Spring InvervalJobs and scheduling in Liferay 5

If you have a Liferay portlet that requires some scheduling you can easily use Liferay's built-in Scheduler to add an IntervalJob to the job list, like this. However, what if your IntervalJob is a Spring bean and has dependencies on other Spring beans in the portlet?

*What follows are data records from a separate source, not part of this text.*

-- ==== Sys2Proof/Machine/Coverage.lean ====
section
/-! DEFINITION. What an image uses (R156): arrays, banks, lines, stations, deck links by the routes of R128 and
R129, bearings (R233), staging (R468), and whether claim list 0 covers it; and the independence of fill segments
(R161). The image does not fix where a prefetch ring lies: its stream counts on every bearing (log entry 20). -/

namespace Sys2Proof.Machine

/-! ### Deck routes (R128, R129) -/

/-- Where a transfer ends. -/
inductive DeckEnd where
  | router (sp : Nat)
  | bearing (b : Nat)
  | landing
  deriving DecidableEq, Repr

/-- Span index of the router at column x, row y of a die. -/
def routerAt (die x y : Nat) : Nat := 16 * die + 4 * y + x

/-- Links along a row: DECK units 4 × router + direction. -/
def rowLinks (die y x1 x2 : Nat) : List Nat :=
  if x1 ≤ x2 then (List.range (x2 - x1)).map fun k => 4 * routerAt die (x1 + k) y
  else (List.range (x1 - x2)).map fun k => 4 * routerAt die (x1 - k) y + 2

/-- Links along a column. -/
def colLinks (die x y1 y2 : Nat) : List Nat :=
  if y1 ≤ y2 then (List.range (y2 - y1)).map fun k => 4 * routerAt die x (y1 + k) + 1
  else (List.range (y1 - y2)).map fun k => 4 * routerAt die x (y1 - k) + 3

/-- Links from one router to another: the row, the column, and the source row's viaduct between dies. -/
def routeLinks (a b : Nat) : List Nat :=
  let da := a / 16
  let db := b / 16
  let xa := a % 4
  let ya := a % 16 / 4
  let xb := b % 4
  let yb := b % 16 / 4
  if da = db then rowLinks da ya xa xb ++ colLinks da xb ya yb
  else
    let out := if da = 0 then 3 else 0
    let back := if da = 0 then 0 else 3
    rowLinks da ya xa out ++ [128 + ya] ++ rowLinks db ya back xb ++ colLinks db xb ya yb

/-- The routers an end attaches to, by ascending column; the landing on the die of the other end. -/
def attach (die : Nat) : DeckEnd → List Nat
  | .router sp => [sp]
  | .bearing b =>
    let j := b % 4
    let y := if j < 2 then 0 else 3
    [routerAt (b / 4) (2 * (j % 2)) y, routerAt (b / 4) (2 * (j % 2) + 1) y]
  | .landing => [routerAt die 0 0]

/-- The die of an end; the landing is on die A. -/
def DeckEnd.die : DeckEnd → Nat
  | .router sp => sp / 16
  | .bearing b => b / 4
  | .landing => 0

/-- The links of a transfer: the shortest of the routes its attachments allow. -/
def transferLinks (a b : DeckEnd) : List Nat :=
  let cross := match a, b with
    | .landing, e => if e.die = 1 then [132] else []
    | e, .landing => if e.die = 1 then [132] else []
    | _, _ => []
  let rs := (attach b.die a).flatMap fun p => (attach a.die b).map fun q => routeLinks p q
  cross ++ (match rs with
    | [] => []
    | r :: t => t.foldl (fun m r => if r.length < m.length then r else m) r)

/-- The deck end of a use's unit: piers, stations and fabric additions at their span, keystones at their bearing, abutments at
routers (0, j) of die A and (3, j) of die B. -/
def Use.deckEnd (u : Use) : DeckEnd :=
  match u.kind with
  | 0 => .router (u.unit / 32)
  | 4 => .bearing u.unit
  | 5 => .router (routerAt (u.unit / 4) (if u.unit < 4 then 0 else 3) (u.unit % 4))
  | _ => .router u.unit

/-- Stacks that a stream's present blocks touch (R232, R233). -/
def streamStacks (img : Image) (e : Desc) : List Nat :=
  ((streamRuns img e).flatMap fun r => (List.range (ceilDiv (r.1 % 128 + r.2) 128)).map fun k => paStack (r.1 + 128 * k)).eraseDups

/-- Where a stream is stored. A prefetch ring lies in hidden frames over all stacks (R189; DEDUCED, log entry 20). -/
def streamEnds (img : Image) (i : Nat) (e : Desc) : List DeckEnd :=
  match e.space with
  | 0 =>
    if (bindOf img 2 i).isSome ∨ e.base < windowBase then (streamStacks img e).map .bearing
    else if (bindOf img 3 i).isSome then (List.range 8).map .bearing
    else [.landing]
  | 1 => [.router e.span]
  | _ => []

/-- Whether the image fixes where a use's unit lies: a resident range is filled at load, and a gather station only where claim
list 0 names one alone (log entry 16). -/
def Use.placed (u : Use) : Bool := decide (u.kind ≠ 6 ∧ ¬(u.kind = 3 ∧ u.unit = 32))

/-- Links that the uses of a stream need: to and from its storage, or from its producer for a stream of the
deck alone. -/
def useLinks (img : Image) (us : List Use) (u : Use) : List Nat :=
  match img.descs[u.desc]? with
  | none => []
  | some e =>
    if !u.placed then []
    else if e.space = 2 then
      (if u.write then [] else (us.filter fun w => w.write && decide (w.desc = u.desc) && w.placed).flatMap fun w => transferLinks w.deckEnd u.deckEnd)
    else (streamEnds img u.desc e).flatMap fun z => if u.write then transferLinks u.deckEnd z else transferLinks z u.deckEnd

/-- Links that no use of a stream shows: from an abutment to the station that adds its contributions (R284), and from the
landing to the prefetch rings (R189), each with the offset that needs it. -/
def extraLinks (b : Bytes) (d : List Sect) (img : Image) : List (Nat × List Nat) :=
  ((fabEntries b d).filterMap fun q =>
    if q.2.2.fop = 4 then some (q.2.1, transferLinks (wholeUse 0 false 0 0 5 q.1).deckEnd (.router q.2.2.span)) else none) ++
  ((List.range img.binds.length).filterMap fun i => (img.binds[i]?).bind fun w =>
    if w.kind = 3 then some (bindOff d i, (List.range 8).flatMap fun n => transferLinks .landing (.bearing n)) else none)

/-! ### Staging (R468) -/

/-- Delta words per block of a rule, at most: 512 B for one moment, 768 B for two (R216). -/
def deltaBytes (c : Ctx) (t : Tensor) : Nat := if ruleOf c t = 1 then 768 else 512

/-- Staging bytes, item by item with the offset of what takes them. -/
def stagingItems (b : Bytes) (d : List Sect) (c : Ctx) (img : Image) (us : List Use) : List (Nat × Nat) :=
  let ks := keyEntries b d
  ((ks.filter fun q => decide (q.2.2.kop = 1)).map fun q => (q.2.1, 256 * q.2.2.blocks)) ++
    ((List.range img.binds.length).filterMap fun i => (img.binds[i]?).bind fun w =>
      if w.kind = 3 then (img.descs[w.stream]?).map fun e => (bindOff d i, w.count * presentCount img e * e.blockBytes) else none) ++
    ((List.range img.descs.length).filterMap fun i => (img.descs[i]?).bind fun e =>
      if e.space = 0 ∧ windowBase ≤ e.base ∧ (bindOf img 3 i).isNone ∧ (bindOf img 4 i).isNone ∧ (us.any fun u => u.write && decide (u.desc = i))
      then some (descOff d i, streamLen img e * e.blockBytes) else none) ++
    ((ks.filter fun q => decide (q.2.2.kop = 2 ∨ q.2.2.kop = 3)).filterMap fun q =>
      (tensorOf c q.2.2.tensor).map fun t => (q.2.1, deltaBytes c t * (if q.2.2.kop = 3 then min (listCapacity img q.2.2.desc) q.2.2.blocks else q.2.2.blocks)))

/-- Staging in KiB. -/
def stagingUse (items : List (Nat × Nat)) : Nat := ceilDiv (total (items.map (·.2))) 1024

/-- The first item that takes the staging beyond the claim. -/
def stagingFault (claim : Nat) : List (Nat × Nat) → Nat → Option Nat
  | [], _ => none
  | (o, n) :: t, acc => if 1024 * claim < acc + n then some o else stagingFault claim t (acc + n)

/-! ### Traffic of a bearing (R216, R233) -/

/-- Bytes per block that an entry moves on the private port of its keystone (R216); an ACCEPT writes its buffer. -/
def portBytes (c : Ctx) (k : KeyIns) : Nat :=
  match k.kop, tensorOf c k.tensor with
  | 1, some _ => 256
  | 2, some t | 3, some t =>
    (if k.kop = 2 ∧ k.desc = 0 then 256 else 0) + (if t.slow then 0 else 512) + (if ruleOf c t = 1 then 1024 else 512) +
      (if (wfmtOf t.wfmt).size = 2 then 128 else 64) + deltaBytes c t
  | _, _ => 0

/-- Arithmetic cycles per block of an entry on the port. -/
def portCycles (c : Ctx) (k : KeyIns) : Nat :=
  match k.kop, tensorOf c k.tensor with
  | 1, _ => 1
  | _, some t => updateCycles c t (decide (k.kop = 2 ∧ k.desc = 0))
  | _, none => 1

/-- Bytes that an entry moves on the private port in an arithmetic cycle, at its rate of R217. -/
def portAsks (c : Ctx) (k : KeyIns) (cyc : Nat) : Nat :=
  if k.cycle ≤ cyc ∧ cyc < k.cycle + k.blocks * portCycles c k then ceilDiv (portBytes c k) (portCycles c k) else 0

/-- Bytes per arithmetic cycle that a use moves at most: its scheduled rate, within its attachment (R81, R128, R137), or within
the FABRIC claim of its port, whose AMOUNT is in Gb/s (R254). -/
def Use.bytes (img : Image) (e : Desc) (u : Use) : Nat :=
  match u.kind with
  | 0 => 256
  | 1 | 7 => min 1024 ((if u.rate = 0 then 512 else u.rate) * e.fmt.size)
  | 4 => 64 * e.fmt.size
  | 5 => ceilDiv (heldOf (img.claims.headD []) 9 u.unit) 6
  | _ => min 512 ((if u.rate = 0 then 512 else u.rate) * e.fmt.size)

/-- Arithmetic cycles in which a use moves its blocks. -/
def Use.span (img : Image) (e : Desc) (u : Use) : Nat := ceilDiv ((u.blockList img e).length * e.blockBytes) (max 1 (u.bytes img e))

/-- Bytes that a use asks of the bearing of stack `n` in an arithmetic cycle: its blocks in order at its rate, each byte at the stack
of its address (R232, R233). -/
def Use.asks (img : Image) (n cyc : Nat) (u : Use) : Nat :=
  match img.descs[u.desc]? with
  | none => 0
  | some e =>
    let r := u.bytes img e
    let bb := e.blockBytes
    let all := (u.blockList img e).length * bb
    if cyc < u.cycle then 0
    else
      let lo := r * (cyc - u.cycle)
      if (bindOf img 3 u.desc).isSome then min r (all - lo)
      else ((List.range (min r (all - lo))).filter fun k =>
        decide (paStack (blockAddr img e (u.first + (lo + k) / bb) + (lo + k) % bb) = n)).length

/-- Lines per bearing cycle that a rate of bytes per arithmetic cycle needs: 2,560 B are 15 lines (R216). -/
def linesOf (bytes : Nat) : Nat := ceilDiv (3 * bytes) 512

/-- The first entry or use of a cycle of its own, in image order, in a cycle of whose work the lines asked of bearing `n` exceed the claim (R156, R233).
Requests count in the nominal cycle of their instruction or entry and after, at the scheduled rates (DEDUCED, log entry 20). -/
def bearingFault (c : Ctx) (img : Image) (claim n : Nat) (ks : List (Nat × KeyIns)) (us : List Use) : Option Nat :=
  let excess := fun cyc => decide (claim < linesOf (total (ks.map fun q => portAsks c q.2 cyc) + total (us.map fun u => u.asks img n cyc)))
  (us.find? fun u =>
    match img.descs[u.desc]? with
    | some e => (List.range (u.span img e)).any fun i => decide (0 < u.asks img n (u.cycle + i)) && excess (u.cycle + i)
    | none => false).map (·.off)
  |>.or ((ks.find? fun q => (List.range (q.2.blocks * portCycles c q.2)).any fun i => decide (0 < portAsks c q.2 (q.2.cycle + i)) && excess (q.2.cycle + i)).map (·.1))

/-! ### Coverage by claim list 0 (R156) -/

/-- Whether claim list 0 holds a resource on a unit with the elements of a mask. -/
def holdsMask (img : Image) (res unit mask : Nat) : Bool :=
  (img.claims.headD []).any fun c => decide (c.res = res ∧ c.unit = unit ∧ mask &&& c.detail = mask)

/-- Whether claim list 0 holds a line. -/
def holdsLine (img : Image) (res unit l : Nat) : Bool :=
  (img.claims.headD []).any fun c => decide (c.res = res ∧ c.unit = unit ∧ c.detail ≤ l ∧ l < c.detail + c.amount)

/-- The pier ports an image uses (R469): 0 fill, 1 deck-in, 2 deck-out. -/
def portsUsed (img : Image) (p : Nat) : List Nat :=
  ((kget [] img.piers p).filterMap fun i =>
    match i.op with
    | .fill _ _ _ _ => some 0
    | .bankWrite _ _ => some 0
    | .tileIn _ _ => some 1
    | .blocksIn _ _ _ => some 1
    | .tileOut _ _ => some 2
    | .blocksOut _ _ _ => some 2
    | _ => none).eraseDups

/-- The coverage of one pier instruction. -/
def pierCovered (img : Image) (p : Nat) (q : PIns) : Bool :=
  let arrs := holdsMask img 1 p q.ins.mask.toNat
  let bank := fun bk => holdsMask img 2 p (2 ^ bk)
  (match q.ins.op with
    | .mma bk _ _ _ _ _ _ _ _ => arrs && bank bk
    | .drain bk _ _ _ _ => arrs && bank bk
    | .bankWrite bk _ => arrs && bank bk
    | .fill _ _ _ _ => arrs
    | .flagClear _ => arrs
    | _ => true) &&
  (q.linesRead img).all (fun l => holdsLine img 3 p l.1) && (q.linesWritten img).all fun l => holdsLine img 3 p l.1

/-- The first keystone entry that takes the cost of its list beyond the claim (R217). -/
def keyClaimFault (c : Ctx) (img : Image) (claim : Nat) : List (Nat × KeyIns) → Nat → Option Nat
  | [], _ => none
  | (o, k) :: t, acc => if claim < acc + keyCost c img k then some o else keyClaimFault c img claim t (acc + keyCost c img k)

/-- The keystone entries of a unit. -/
def keysOf (b : Bytes) (d : List Sect) (unit : Nat) : List (Nat × KeyIns) :=
  ((keyEntries b d).filter fun q => decide (q.1 = unit)).map (·.2)

/-- Whether a use moves lines of a stack: a resident range is filled at load, as command work (R200, R234). -/
def usesStack (img : Image) (n : Nat) (u : Use) : Bool :=
  decide (u.kind ≠ 6) &&
    (match img.descs[u.desc]? with
    | some e => decide (e.space = 0) && (streamEnds img u.desc e).contains (.bearing n)
    | none => false)

/-- The first use that claim list 0 does not cover. -/
def coverFault (b : Bytes) (d : List Sect) (c : Ctx) (img : Image) (us : List Use) : Option Nat :=
  let cl := img.claims.headD []
  faults [
    (listsIn b d 1).findSome? fun l => (pierList b img l).findSome? fun q => need (pierCovered img l.unit q) q.off,
    (List.range img.binds.length).findSome? fun i => (img.binds[i]?).bind fun w =>
      if w.kind = 5 then need ((List.range w.count).all fun k => holdsLine img 3 w.aux (w.stream + k) && holdsLine img 3 w.aux (w.cycle + k)) (bindOff d i) else none,
    (listsIn b d 2).findSome? fun l => need (holdsMask img 5 (l.unit % 100) (2 ^ (l.unit / 100))) l.off,
    (listsIn b d 3).findSome? fun l => keyClaimFault c img (heldOf cl 8 l.unit) (keysOf b d l.unit) 0,
    (listsIn b d 4).findSome? fun l => need (decide (0 < heldOf cl 9 l.unit)) l.off,
    (if img.routings = [] ∧ !(img.binds.any fun w => decide (w.kind = 6 ∨ w.kind = 7)) then none
     else need (cl.any fun w => decide (w.res = 5) && w.detail.testBit 2) (((sect d 7).map (·.off)).getD 0)),
    (match sect d 8 with
    | none => none
    | some s => (List.range img.tabs.length).findSome? fun i => (img.tabs[i]?).bind fun t =>
        need ((List.range 97).all fun k => holdsLine img 4 t.span (t.line + k)) (s.off + 16 * i)),
    (List.range img.descs.length).findSome? fun i => (img.descs[i]?).bind fun e =>
      if us.all fun u => decide (u.desc ≠ i ∨ u.kind = 6) then none
      else if e.space = 1 then need ((localLines img e).all fun l => holdsLine img 4 e.span l) (descOff d i)
      else if e.space = 0 ∧ (bindOf img 2 i).isNone ∧ windowBase ≤ e.base then need (decide (0 < heldOf cl 10 0)) (descOff d i)
      else none,
    us.findSome? fun u => need ((useLinks img us u).all fun l => cl.any fun w => decide (w.res = 6 ∧ w.unit = l)) u.off,
    (extraLinks b d img).findSome? fun q => need (q.2.all fun l => cl.any fun w => decide (w.res = 6 ∧ w.unit = l)) q.1,
    (List.range 8).findSome? fun n =>
      let mine := us.filter (usesStack img n)
      (mine.findSome? fun u => need (decide (0 < heldOf cl 7 n)) u.off).or
        (bearingFault c img (heldOf cl 7 n) n (keysOf b d n) (mine.filter fun u => decide (¬(u.kind = 3 ∧ u.cycle = 0)))),
    stagingFault (stagingClaim img) (stagingItems b d c img us) 0]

Unfortunately, at the time of this writing (Liferay 5.1.2), the hot deploy code invokes the Scheduler configuration and execution before the context is initialized--which means you're up a creek when Spring is setup to be initialized with the context (happens to be my case).

An alternative approach is to extend com.liferay.portal.job.JobSchedulerImpl with a Spring singleton and configure the jobs via Spring. While this is very flexible, the singleton is now operating outside the Liferay Quartz realm and therefore will not be subject to the lifecycle of the portlet. That is to say, when you redeploy the portlet the jobs stay scheduled. A more annoying aspect to this is that if you try to shutdown Liferay it appears to hang. Sure the log says that Coyote is stopped, but that's not the case and the process appears to be waiting on a thread. This in turn requires manually killing every time. During development this is such a pain. My guess, without significant research into the bowels of the Liferay Quartz integration, is that the Spring singleton hasn't been properly disposed of.

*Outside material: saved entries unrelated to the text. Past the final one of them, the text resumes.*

-- ==== Sys2Proof/Machine/SloryTx.lean ====
section
/-! DEFINITION. The Slory transport: received headers and the checks of R280, acknowledgements and gaps (R279),
retransmission (R278, R431). -/

namespace Sys2Proof.Machine

/-! ### Received headers (R274) -/

/-- The header of a Slory frame, with its payload. -/
structure SloryHdr where
  ver : Nat
  op : Nat
  dom : Nat
  src : Nat
  tag : Nat
  step : Nat
  flow : Nat
  dst : Nat
  seq : Nat
  off : Nat
  len : Nat
  attempt : Nat
  last : Bool
  sub : Nat
  srcIndex : Nat
  reserved : Bool
  payload : Bytes
  deriving DecidableEq, Repr

/-- Reads the header of a UDP payload; `reserved` says that a reserved field is not 0. -/
def sloryHdr (b : Bytes) : SloryHdr :=
  let w := fun i => beNat (slice b (4 * i) 4)
  { ver := fld (w 0) 31 28, op := fld (w 0) 23 16, dom := fld (w 0) 15 15, src := fld (w 0) 14 0, tag := w 1, step := w 2
    flow := fld (w 3) 31 16, dst := fld (w 3) 14 0, seq := w 4, off := w 5, len := fld (w 6) 31 16, attempt := fld (w 6) 15 8
    last := bit (w 6) 7, sub := fld (w 6) 6 0, srcIndex := fld (w 7) 31 16, payload := b.drop 32
    reserved := decide (fld (w 0) 27 24 ≠ 0 ∨ fld (w 3) 15 15 ≠ 0 ∨ fld (w 7) 15 0 ≠ 0) ||
      (decide (fld (w 0) 23 16 = 0x12) && decide (leNat ((b.drop 36).take 12) ≠ 0)) }

/-- The legal opcodes (R275). -/
def sloryOps : List Nat := [1, 2, 3, 4, 5, 0x10, 0x11, 0x12]

/-- The identity of the flow that a data frame or a token belongs to (R277). -/
def SloryHdr.key (h : SloryHdr) : FlowKey := ⟨h.tag, h.dom, h.src, h.dst, h.step, h.attempt, h.flow⟩

/-- The sending flow that an ACK or a NAK answers. -/
def ackedFlow (s : State) (h : SloryHdr) : Option TxFlow :=
  s.slory.tx.find? fun f => decide (f.key.tag = h.tag ∧ f.key.dst = h.src ∧ f.dstDom = h.dom ∧ f.key.step = h.step ∧
    f.key.attempt = h.attempt ∧ f.key.flow = h.flow)

/-- The context that carries a tag. -/
def ctxByTag (s : State) (tag : Nat) : Option (Nat × Ctx) := s.ctxs.find? fun q => decide (q.2.tag.toNat = tag)

/-- Rows 1 to 4 of R280: the counter of the first that fails. Row 1 discards a frame with a reserved field that is not 0, where R9 would
ignore the field (DESIGN CHOICE, log entry 92). -/
def hdrFault (s : State) (f : RxFrame) : Option Nat :=
  let h := sloryHdr f.udp
  if h.ver ≠ 1 ∨ h.op ∉ sloryOps ∨ h.reserved ∨ (h.op = 0x12 ∧ h.sub ∉ [1, 2, 3, 0x10, 0x11, 0x12]) ∨ f.udp.length < 32 ∨ 8192 < h.len ∨ h.len ≠ f.udp.length - 32 then some 1
  else
    match s.slory.node with
    | none => some 2
    | some nd =>
      let delta := decide (h.op = 5) || ((h.op = 0x10 ∨ h.op = 0x11) && ((ackedFlow s h).map fun g => decide (g.op = 5)).getD false)
      if h.dst ≠ nd.node ∨ (h.dom ≠ nd.domain ∧ !delta) then some 2
      else if f.port < 8 ∧ slotAddr (nd.ports.getD f.port {}) h.dom h.src ≠ (f.v6, f.srcIp) then some 3
      else if (ctxByTag s h.tag).isNone then some 4
      else none

/-! ### Steps and attempts (R280 rows 5 and 6) -/

/-- The multi-module step of a context with a step number, while it has not committed. -/
def collectiveStep (s : State) (n number : Nat) : Option Step :=
  s.steps.find? fun x => decide (x.ctx = n ∧ x.number = number ∧ x.state ≠ .committed) && ((imageOf s x).map Image.multi).getD false

/-- Row 5: STEP and ATTEMPT are older than the context's current attempt of that step. -/
def isStale (s : State) (n : Nat) (c : Ctx) (h : SloryHdr) : Bool :=
  match collectiveStep s n h.step with
  | some x => decide (h.attempt < x.attempt)
  | none => decide (h.step ≤ c.lastStep)

/-- Row 6: the step, admitted at this attempt. -/
def admittedAt (s : State) (n : Nat) (h : SloryHdr) : Option Step :=
  (collectiveStep s n h.step).bind fun x => if x.attempt = h.attempt ∧ (x.state.live ∨ x.state = .hold) then some x else none

/-! ### Acknowledgements (R279) -/

/-- The lowest sequence number of a flow not yet received. -/
def RxFlow.next (f : RxFlow) : Nat := ((List.range (f.data.length + 1)).find? fun i => (kfind f.data i).isNone).getD 0

/-- A frame of this node that answers a flow: an ACK or a NAK. It leaves on the lowest-numbered port that is up (R281). -/
def sendAnswer (s : State) (k : FlowKey) (op seq sub : Nat) (b : Bytes) : State :=
  match s.slory.node with
  | none => s
  | some nd =>
    let u := sloryHeader op nd.domain nd.node k.tag k.step k.flow k.src seq 0 b.length k.attempt false sub 0 ++ b
    sendSlory s ((lowestUp s).getD 0) k.srcDomain k.src op u ((ctxByTag s k.tag).map (·.1)) none

/-- Sends the ACK of a flow: SEQ, and bit i for the receipt of frame SEQ + 1 + i. -/
def sendAck (s : State) (f : RxFlow) : State :=
  let k := f.next
  let m := (List.range 64).foldl (fun m i => if (kfind f.data (k + 1 + i)).isSome then m + 2 ^ i else m) 0
  sendAnswer s f.key 0x10 k 0 (leBytes 8 m)

/-- Sends a NAK of reason `sub` that names frame `seq`. -/
def sendNak (s : State) (k : FlowKey) (seq sub : Nat) : State := bumpSlory (sendAnswer s k 0x11 seq sub []) 10 1

/-- Replaces a receiving flow. -/
def setRx (s : State) (f : RxFlow) : State :=
  { s with slory := { s.slory with rxFlows := s.slory.rxFlows.map fun g => if g.id = f.id then f else g } }

/-- RETX_US in ticks. -/
def retxTicks (s : State) : Nat := 100 * ((s.slory.node.map (·.retxUs)).getD 20)

/-- Whether the partner's region of a context withholds acknowledgements: both halves are occupied (R226), the active one as soon as it
holds a commit, whose own acknowledgement has gone out (DESIGN CHOICE, log entry 93). -/
def withholds (c : Ctx) : Bool :=
  match c.partner with
  | some p => p.closed.isSome && decide (p.half ≠ [])
  | none => false

/-- Takes a data frame or token of a flow in: its payload stands at OFFSET, a duplicate is counted, an ACK goes out after
every 16 frames, and a frame above a gap draws a NAK at most once per gap per RETX_US. -/
def takeFrame (s : State) (h : SloryHdr) (stepId : Option Nat) (quiet : Bool) : State × RxFlow :=
  let s := bumpSlory s 0 1
  let old := s.slory.rxFlows.find? fun f => decide (f.key = h.key ∧ f.op = h.op)
  let s := match old with
    | some _ => s
    | none => { s with slory := { s.slory with nextFlow := s.slory.nextFlow + 1, rxFlows := s.slory.rxFlows ++
        [{ id := s.slory.nextFlow, key := h.key, op := h.op, stepId := stepId, srcIndex := h.srcIndex }] } }
  let f := old.getD { id := s.slory.nextFlow - 1, key := h.key, op := h.op, stepId := stepId, srcIndex := h.srcIndex }
  let s := if (kfind f.data h.seq).isSome then bumpSlory s 8 1 else s
  let f : RxFlow := { f with
    data := kput f.data h.seq (if f.done then [] else h.payload), offs := kput f.offs h.seq h.off
    last := if h.last then some h.seq else f.last, sinceAck := f.sinceAck + 1 }
  let g := f.next
  let gap := decide (g < h.seq) && (decide (f.nakFor ≠ some g) || decide (f.nakAt + retxTicks s ≤ s.clk.uptime))
  let s := if gap then sendNak s h.key g 1 else s
  let f : RxFlow := if gap then { f with nakFor := some g, nakAt := s.clk.uptime } else f
  let full := decide (16 ≤ f.sinceAck) && !quiet
  let f' := if full then { f with sinceAck := 0 } else f
  (setRx (if full then sendAck s f else s) f', f')

/-- ACK_TIMER: 2 µs after the first unacknowledged arrival. A token's flow is forgotten once it is acknowledged. -/
def execAckTimer (flow : Nat) (s : State) : Host.Outcome State Fault Refusal :=
  match s.slory.rxFlows.find? fun f => decide (f.id = flow) with
  | none => .next s
  | some f =>
    let quiet := decide (f.op = 5) && !f.done && ((ctxByTag s f.key.tag).map fun q => withholds q.2).getD false
    if f.sinceAck = 0 ∨ quiet then .next s
    else
      let s := sendAck s f
      if f.op = 0x12 then .next { s with slory := { s.slory with rxFlows := s.slory.rxFlows.filter fun g => decide (g.id ≠ f.id) } }
      else .next (setRx s { f with sinceAck := 0 })

/-! ### Retransmission (R278, R431) -/

/-- Sends frame `seq` of a flow again. -/
def resend (s : State) (f : TxFlow) (seq : Nat) : State :=
  match f.frames[seq]? with
  | some fr => bumpSlory (sendSlory s f.port f.dstDom f.key.dst f.op fr.2 (some f.ctx) f.stepId) 9 1
  | none => s

/-- Whether a flow has sent frame `seq` and not had it acknowledged. -/
def TxFlow.awaits (f : TxFlow) (seq : Nat) : Bool := decide (seq < f.sentUpTo) && !f.acked.contains seq

/-- Replaces a sending flow. -/
def setTx (s : State) (f : TxFlow) : State :=
  { s with slory := { s.slory with tx := s.slory.tx.map fun g => if g.id = f.id then f else g } }

/-- RETRANSMISSION_TIMER: RETX_US after the last transmission of a frame. -/
def execRetransmissionTimer (flow seq : Nat) (s : State) : Host.Outcome State Fault Refusal :=
  match s.slory.tx.find? fun f => decide (f.id = flow) with
  | none => .next s
  | some f => if f.awaits seq then .next (resend s f seq) else .next s

end Sys2Proof.Machine
end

One solution to this situation is to extend org.springframework.web.context.ContextLoaderListener with something like this:


public class SpringSchedulerContextLoaderListener extends org.springframework.web.context.ContextLoaderListener{
private static final Logger logger = Logger.getLogger(SpringSchedulerContextLoaderListener.class);
public void contextInitialized(ServletContextEvent event) {
super.contextInitialized(event);
}

public void contextDestroyed(ServletContextEvent event) {

JobScheduler j = (JobScheduler) StaticApplicationContextHolder.getApplicationContext().getBean("jobScheduler");
j.shutdown();

super.contextDestroyed(event);
}
}



This will ensure that the Spring singleton JobScheduler will unschedule the registered IntervalJobs when the context is destroyed. You're good to go once this entry replaces org.springframework.web.context.ContextLoaderListener in web.xml.

There may be a more efficient way to do this, but for now this works.